When the tuberculosis infection is in the early stages, the disease progresses slowly and the bone destruction is mild. At this time, conventional nonsurgical treatment can be used to relieve it. However, when the progress of the disease is obvious, the vertebral body and the vertebrae are broken, the vertebral body is damaged obviously, the bone defect is serious, and the stability of the vertebral body is damaged. This indicates that the course of disease is in the stage of disease development. At this time, the patient needs surgical intervention to prevent the disease from further worsening.

Macrophages are the main effector cells to kill and clean M.tb, but they are also the host cells of M.tb infection. They participate in the whole process of the occurrence, development, and outcome of TB granuloma and play an important role in the whole immune process of TB infection. Macrophages are innate immune cells that express MHC class II, which gives them the ability to initiate an adaptive immune response through T cell activation. The macrophage from spinal tissue expresses CD68 and HLA-DRA [9]. Macrophages are a heterogeneous group of cells that can be divided into classical activated macrophages (M1) and alternatively activated macrophages (M2), which play a proinflammatory (M1) and an anti-inflammatory (M2) effect [10]. Studies have found that macrophage polarization is involved in the occurrence and development of TB [11, 12]. However, the role of macrophage polarization and related cytokines in spinal TB has not been clarified. Here, in this study, we focused on spinal TB and investigated the expression of different polarization types and related cytokines in macrophages to further understand the disease progression of spinal TB.

2. Materials and Methods

2.1. Subjects

This is a descriptive observational study. Thirty-six patients with spinal TB were included, including 17 males and 19 females with an average age of 56.2 years (age 4-77 years). Samples were taken from postoperative lesions, distant paraspinal cartilage tissue, and connective tissue of spinal TB patients treated in the spine surgery department of two general hospitals in Urumqi, Xinjiang, from Jan 2017 to Dec 2018, and peripheral blood was collected at the same time. Meanwhile, healthy subjects () from Jan 2017 to Dec 2018 in two hospitals were enrolled as the control group, and peripheral blood was collected.
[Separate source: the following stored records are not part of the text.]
/-- R122 to R124, R351 to R353: acknowledgements, replies, accesses of peers checked, performed and answered, and a route that times out. What an acknowledgement covers (log 19), the numbers and the party of an incoming access (log 22), what leaves in State.out (log 50) and the 0x05 of an address without a granule (log 64) are the model's. -/
def Obligations.LinkEvents : Prop :=
  (∀ s p, s.arg.flag = false → s.posted[s.arg.a]? = some p →
    let s1 : State := { s with posted := (s.posted.take s.arg.a).filter (fun q => q.dev != p.dev) ++ s.posted.drop (s.arg.a + 1) }
    exec .postedStoreAcknowledgement s = .next (match if s.routeDead p.dev then some 0x0E else s.arg.reason with | none => s1 | some r => s1.deferTo p r)) ∧
  (∀ s c e rest, s.arg.flag = true → (s.engine s.arg.eng).cmds.find? (fun c => c.num == s.arg.a && !c.done) = some c → c.sent = e :: rest →
    exec .postedStoreAcknowledgement s = .next (if s.arg.reason.isSome = true ∨ s.routeDead e.1 = true then s.sendFails s.arg.eng c e else s.putCmd s.arg.eng { c with sent := rest })) ∧
  (∀ s u g r, s.target = some (u, g) → g.inflight.length ≤ s.arg.c → g.peerRead[s.arg.c - g.inflight.length]? = some r → r.ans = none →
    let r1 : PeerRead := { r with ans := if s.routeDead r.dev then some (.failed 0x0E) else s.arg.parts.head? }
    exec .peerReply s = .next (s.onGroup s.arg.a s.arg.b (fun h => { h with peerRead := h.peerRead.set (s.arg.c - g.inflight.length) r1 }))) ∧
  (∀ s u g pr, s.target = some (u, g) → g.inflight[s.arg.c]? = some pr → (∀ p ∈ pr.parts, p.peer.isSome = true) → s.arg.parts.length = pr.parts.length →
    exec .peerReply s = .next (s.replied s.arg.a s.arg.b s.arg.c pr
      (if ∃ p ∈ pr.parts, ∃ d ∈ p.peer, s.routeDead d = true then pr.parts.map (fun _ => PeerPart.failed 0x0E) else s.arg.parts))) ∧
  (∀ s q, s.arg.req = some q → 256 < peerLen q → exec .peerAccess s = .next s) ∧
  (∀ s q, s.arg.req = some q → peerLen q ≤ 256 →
    let n := peerLen q
    let keys := upFrom q.pa n
    let recs := (linesOf keys).map (fun k => (k, if 128 * k < 2 ^ 42 then 128 * k / 2 ^ 40 else 4))
    (s.peerCheck s.arg.a q.pa n ≠ 0 → exec .peerAccess s = .next { s with out := s.out ++ [.peerReply s.arg.a (s.peerCheck s.arg.a q.pa n) []] }) ∧
    (s.peerCheck s.arg.a q.pa n = 0 → (∀ p ∈ s.pend, ∀ k ∈ p.keys, k ∉ keys) → q.scope ≠ 0 → (∃ r ∈ recs, s.peerScopeOk s.arg.a q r.1 = false) →
      exec .peerAccess s = .next { s with out := s.out ++ [.peerReply s.arg.a 0x07 []] }) ∧
    (s.peerCheck s.arg.a q.pa n = 0 → (∀ p ∈ s.pend, ∀ k ∈ p.keys, k ∉ keys) → (q.scope = 0 ∨ ∀ r ∈ recs, s.peerScopeOk s.arg.a q r.1 = true) →
      let s0 := if q.scope = 0 then s else recs.foldl (fun (s : State) r => s.setScope r q.scope (peerInst s.arg.a q q.scope)) s
      let s1 := s0.hitFences keys
      let old := keys.map (Memory.read s0.mem)
      let r (op size : Nat) := atomNew (peerOp op) n (intTy size).sgn (leNat old) (leNat (q.data.take n)) (leNat ((q.data.drop n).take n))
      exec .peerAccess s = .next (match q.kind with
        | .load => { s0 with out := s0.out ++ [.peerReply s.arg.a 0 old] }
        | .store => let t := s1.expose 4 keys (q.data.take n); { t with out := t.out ++ [.peerReply s.arg.a 0 []] }
        | .join lt => let t := s1.joinCell 4 lt keys (leNat (q.data.take n)); { t with out := t.out ++ [.peerReply s.arg.a 0 []] }
        | .atomic op size => if op = 8 ∧ leNat old ≠ leNat ((q.data.drop n).take n) then { s0 with out := s0.out ++ [.peerReply s.arg.a 0 old] } else
          let t := s1.expose 4 keys (leBytes n (r op size).1); { t with out := t.out ++ [.peerReply s.arg.a 0 old] }))) ∧
  (∀ s, ∃ t, exec .routeTimeout s = .next t ∧ t.posted = s.posted.filter (fun p => p.dev != s.arg.a) ∧
    ((∀ p ∈ s.engines, ∀ c ∈ p.2.cmds, ∀ e ∈ c.sent, e.1 ≠ s.arg.a) → t.mem = s.mem))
The diagnostic criteria for spinal TB are as follows: (1) patients with typical symptoms of tuberculous infection, including low fever, night sweats, weight loss, and fatigue; (2) patients with symptoms of spinal cord compression, including pain, myodynamia, muscle tension, tendon reflexes, limited activity, and spinal deformities; (3) patients with positive M.tb antibody; (4) patients with tuberculous granuloma; (5) patients with the typical features of spinal TB on imageology, including bone marrow edema, endplate erosion, vertebral destruction, and spinal compression; and (6) exclude patients with other immune, neoplastic diseases, and HIV infection.
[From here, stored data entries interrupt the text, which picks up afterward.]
-- ==== Sys2Proof/Laws/Maps.lean ====
section
/-! SUPPORT. The two canonical maps: reading after writing, and the canonical form that every write keeps. -/

namespace Sys2Proof

variable {α : Type}

namespace AMap

@[simp] theorem get?_nil (n : Nat) : get? ([] : AMap α) n = none := rfl

theorem get?_insertAt_self (n : Nat) (v : α) (m : AMap α) (h : ∀ p ∈ m, p.1 ≠ n) : get? (insertAt n v m) n = some v := by
  induction m with
  | nil => simp [insertAt, get?]
  | cons p m ih =>
    obtain ⟨k, w⟩ := p
    have hk : k ≠ n := h (k, w) (by simp)
    simp only [insertAt]
    split
    · simp [get?]
    · simp [get?, hk, ih (fun q hq => h q (by simp [hq]))]

theorem get?_insertAt_ne (n k : Nat) (v : α) (m : AMap α) (h : k ≠ n) : get? (insertAt n v m) k = get? m k := by
  induction m with
  | nil => simp [insertAt, get?, Ne.symm h]
  | cons p m ih =>
    obtain ⟨j, w⟩ := p
    simp only [insertAt]
    split
    · simp [get?, Ne.symm h]
    · simp only [get?]; split <;> simp_all

theorem get?_erase_self (m : AMap α) (n : Nat) : get? (erase m n) n = none := by
  induction m with
  | nil => rfl
  | cons p m ih =>
    obtain ⟨k, w⟩ := p
    by_cases hk : k = n
    · subst hk; simpa [erase] using ih
    · simp only [erase, ne_eq, hk, not_false_eq_true, bne_iff_ne, List.filter_cons_of_pos, get?, if_false]; exact ih

theorem get?_erase_ne (m : AMap α) (n k : Nat) (h : k ≠ n) : get? (erase m n) k = get? m k := by
  induction m with
  | nil => rfl
  | cons p m ih =>
    obtain ⟨j, w⟩ := p
    by_cases hj : j = n
    · subst hj
      have : erase ((j, w) :: m) j = erase m j := by simp [erase]
      rw [this, ih]; simp [get?, Ne.symm h]
    · have : erase ((j, w) :: m) n = (j, w) :: erase m n := by simp [erase, hj]
      rw [this]; simp only [get?]; split <;> simp_all

theorem not_mem_erase (m : AMap α) (n : Nat) : ∀ p ∈ erase m n, p.1 ≠ n := by
  intro p hp; simp [erase] at hp; exact hp.2

@[simp] theorem get?_set_self (m : AMap α) (n : Nat) (v : α) : get? (set m n v) n = some v :=
  get?_insertAt_self n v _ (not_mem_erase m n)

theorem get?_set_ne (m : AMap α) (n k : Nat) (v : α) (h : k ≠ n) : get? (set m n v) k = get? m k := by
  rw [set, get?_insertAt_ne n k v _ h, get?_erase_ne m n k h]

theorem mem_insertAt {n : Nat} {v : α} {m : AMap α} {p : Nat × α} : p ∈ insertAt n v m ↔ p = (n, v) ∨ p ∈ m := by
  induction m with
  | nil => simp [insertAt]
  | cons q m ih =>
    obtain ⟨k, w⟩ := q
    simp only [insertAt]
    split
    · simp
    · simp only [List.mem_cons, ih]; tauto

theorem mem_set {m : AMap α} {n : Nat} {v : α} {p : Nat × α} (h : p ∈ set m n v) : p = (n, v) ∨ p ∈ m := by
  rcases mem_insertAt.mp h with h | h
  · exact .inl h
  · exact .inr (List.mem_of_mem_filter h)

theorem get?_mem {m : AMap α} {n : Nat} {v : α} (h : get? m n = some v) : (n, v) ∈ m := by
  induction m with
  | nil => simp at h
  | cons p m ih =>
    obtain ⟨k, w⟩ := p
    simp only [get?] at h
    split at h
    · simp_all
    · simp [ih h]

/-- Rising keys, as a pairwise fact. -/
theorem sorted_iff (m : AMap α) : sorted m = true ↔ m.Pairwise (fun p q => p.1 < q.1) := by
  induction m with
  | nil => simp [sorted]
  | cons p m ih =>
    cases m with
    | nil => simp [sorted]
    | cons q m =>
      simp only [sorted, Bool.and_eq_true, decide_eq_true_eq, ih, List.pairwise_cons]
      constructor
      · rintro ⟨h, h1, h2⟩
        refine ⟨?_, h1, h2⟩
        intro a ha
        rcases List.mem_cons.mp ha with rfl | ha
        · exact h
        · exact h.trans (h1 a ha)
      · rintro ⟨h, h1, h2⟩
        exact ⟨h q (by simp), h1, h2⟩

theorem sorted_filter {m : AMap α} (f : Nat × α → Bool) (h : sorted m = true) : sorted (m.filter f) = true := by
  rw [sorted_iff] at *; exact h.filter f

theorem sorted_insertAt {n : Nat} {v : α} {m : AMap α} (h : sorted m = true) (hn : ∀ p ∈ m, p.1 ≠ n) : sorted (insertAt n v m) = true := by
  rw [sorted_iff] at *
  induction m with
  | nil => simp [insertAt]
  | cons p m ih =>
    obtain ⟨k, w⟩ := p
    rw [List.pairwise_cons] at h
    simp only [insertAt]
    split
    · rename_i hk
      refine List.pairwise_cons.mpr ⟨?_, List.pairwise_cons.mpr h⟩
      intro a ha
      rcases List.mem_cons.mp ha with rfl | ha
      · exact hk
      · exact hk.trans (h.1 a ha)
    · rename_i hk
      refine List.pairwise_cons.mpr ⟨?_, ih h.2 (fun q hq => hn q (by simp [hq]))⟩
      intro a ha
      rcases mem_insertAt.mp ha with rfl | ha
      · exact lt_of_le_of_ne (not_lt.mp hk) (hn (k, w) (by simp))
      · exact h.1 a ha

theorem sorted_set {m : AMap α} {n : Nat} {v : α} (h : sorted m = true) : sorted (set m n v) = true :=
  sorted_insertAt (sorted_filter _ h) (not_mem_erase m n)

theorem sorted_erase {m : AMap α} {n : Nat} (h : sorted m = true) : sorted (erase m n) = true := sorted_filter _ h

end AMap

namespace SMap

variable [DecidableEq α]

omit [DecidableEq α] in
@[simp] theorem get_nil (d : α) (n : Nat) : get d ([] : SMap α) n = d := rfl

/-- A key reads what was last written to it. -/
@[simp] theorem get_put_self (d : α) (m : SMap α) (n : Nat) (v : α) : get d (put d m n v) n = v := by
  unfold get put
  split
  · simp [AMap.get?_erase_self, *]
  · simp

/-- Every other key reads as before. -/
theorem get_put_ne (d : α) (m : SMap α) (n k : Nat) (v : α) (h : k ≠ n) : get d (put d m n v) k = get d m k := by
  unfold get put
  split
  · rw [AMap.get?_erase_ne m n k h]
  · rw [AMap.get?_set_ne m n k v h]

theorem get_put (d : α) (m : SMap α) (n k : Nat) (v : α) : get d (put d m n v) k = if k = n then v else get d m k := by
  split
  · subst_vars; simp
  · exact get_put_ne d m n k v ‹_›

theorem wf_iff (d : α) (m : SMap α) : wf d m = true ↔ AMap.sorted m = true ∧ ∀ p ∈ m, p.2 ≠ d := by
  simp [wf]

theorem wf_nil (d : α) : wf d ([] : SMap α) = true := rfl

/-- A write keeps the canonical form. -/
theorem wf_put {d : α} {m : SMap α} {n : Nat} {v : α} (h : wf d m = true) : wf d (put d m n v) = true := by
  rw [wf_iff] at *
  unfold put
  split
  · exact ⟨AMap.sorted_erase h.1, fun p hp => h.2 p (List.mem_of_mem_filter hp)⟩
  · rename_i hv
    refine ⟨AMap.sorted_set h.1, fun p hp => ?_⟩
    rcases AMap.mem_set hp with rfl | hp
    · exact hv
    · exact h.2 p hp

/-- Dropping entries keeps the canonical form. -/
theorem wf_filter {d : α} {m : SMap α} (f : Nat × α → Bool) (h : wf d m = true) : wf d (m.filter f) = true := by
  rw [wf_iff] at *
  exact ⟨AMap.sorted_filter f h.1, fun p hp => h.2 p (List.mem_of_mem_filter hp)⟩

omit [DecidableEq α] in
theorem get_filter (d : α) (m : SMap α) (f : Nat → Bool) (k : Nat) : get d (m.filter (fun p => f p.1)) k = if f k then get d m k else d := by
  unfold get
  induction m with
  | nil => simp
  | cons p m ih =>
    obtain ⟨j, w⟩ := p
    by_cases hj : f j
    · simp only [List.filter_cons, hj, if_true, AMap.get?]
      split
      · subst_vars; simp [hj]
      · exact ih
    · simp only [List.filter_cons, hj]
      by_cases hk : j = k
      · subst hk; simp only [hj]
        simp only [Bool.false_eq_true, if_false] at ih ⊢
        simpa [hj] using ih
      · simp only [AMap.get?, hk, if_false]; exact ih

end SMap

end Sys2Proof
end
All patients provided written consent to use their specimens for research purposes; none of them was identifiable. The study was approved by the ethics committee of Xinjiang Medical University.

2.2. Antibodies

The antibodies used in our research were used for immunohistochemistry (IHC) staining to detect the expression of the following indicators in tissues: iNOS (Abcam, UK), CD68 (Wuhan Boster, CN), Ag85B, CD163, IL-10, TNF-ɑ, and IFN-γ (Beijin Bioss, CN).

2.3. Tissue Preparation

The tissue samples collected in this study were bone tissue and connective tissue at the lesion site. After rinsing with saline, the tissue samples were fixed in 4% paraformaldehyde for 24-48 h. Then, the tissues were decalcified in 10% EDTA decalcification solution. Paraffin sections were obtained after ethanol gradient dehydration and embedding.

2.4. Ziehl-Neelsen (ZN) Staining

The tissue sections were dewaxed and stained with carbol fuchsin at 60°C for 1 h. After decolorizing with hydrochloric acid and ethanol for 30-60 secs, the tissue sections were restained with methylene blue for 1 min. After rinsing with running water, the tissue sections were then observed under an oil microscope.

2.5. Hematoxylin and Eosin (H&E) Staining

H&E staining was performed according to routine procedure: hematoxylin staining for 1 min, eosin staining for 3 min, 1% hydrochloric acid ethanol differentiation, PBS blue, ethanol gradient dehydration, neutral gum seal, and microscopic observation of tissue morphology.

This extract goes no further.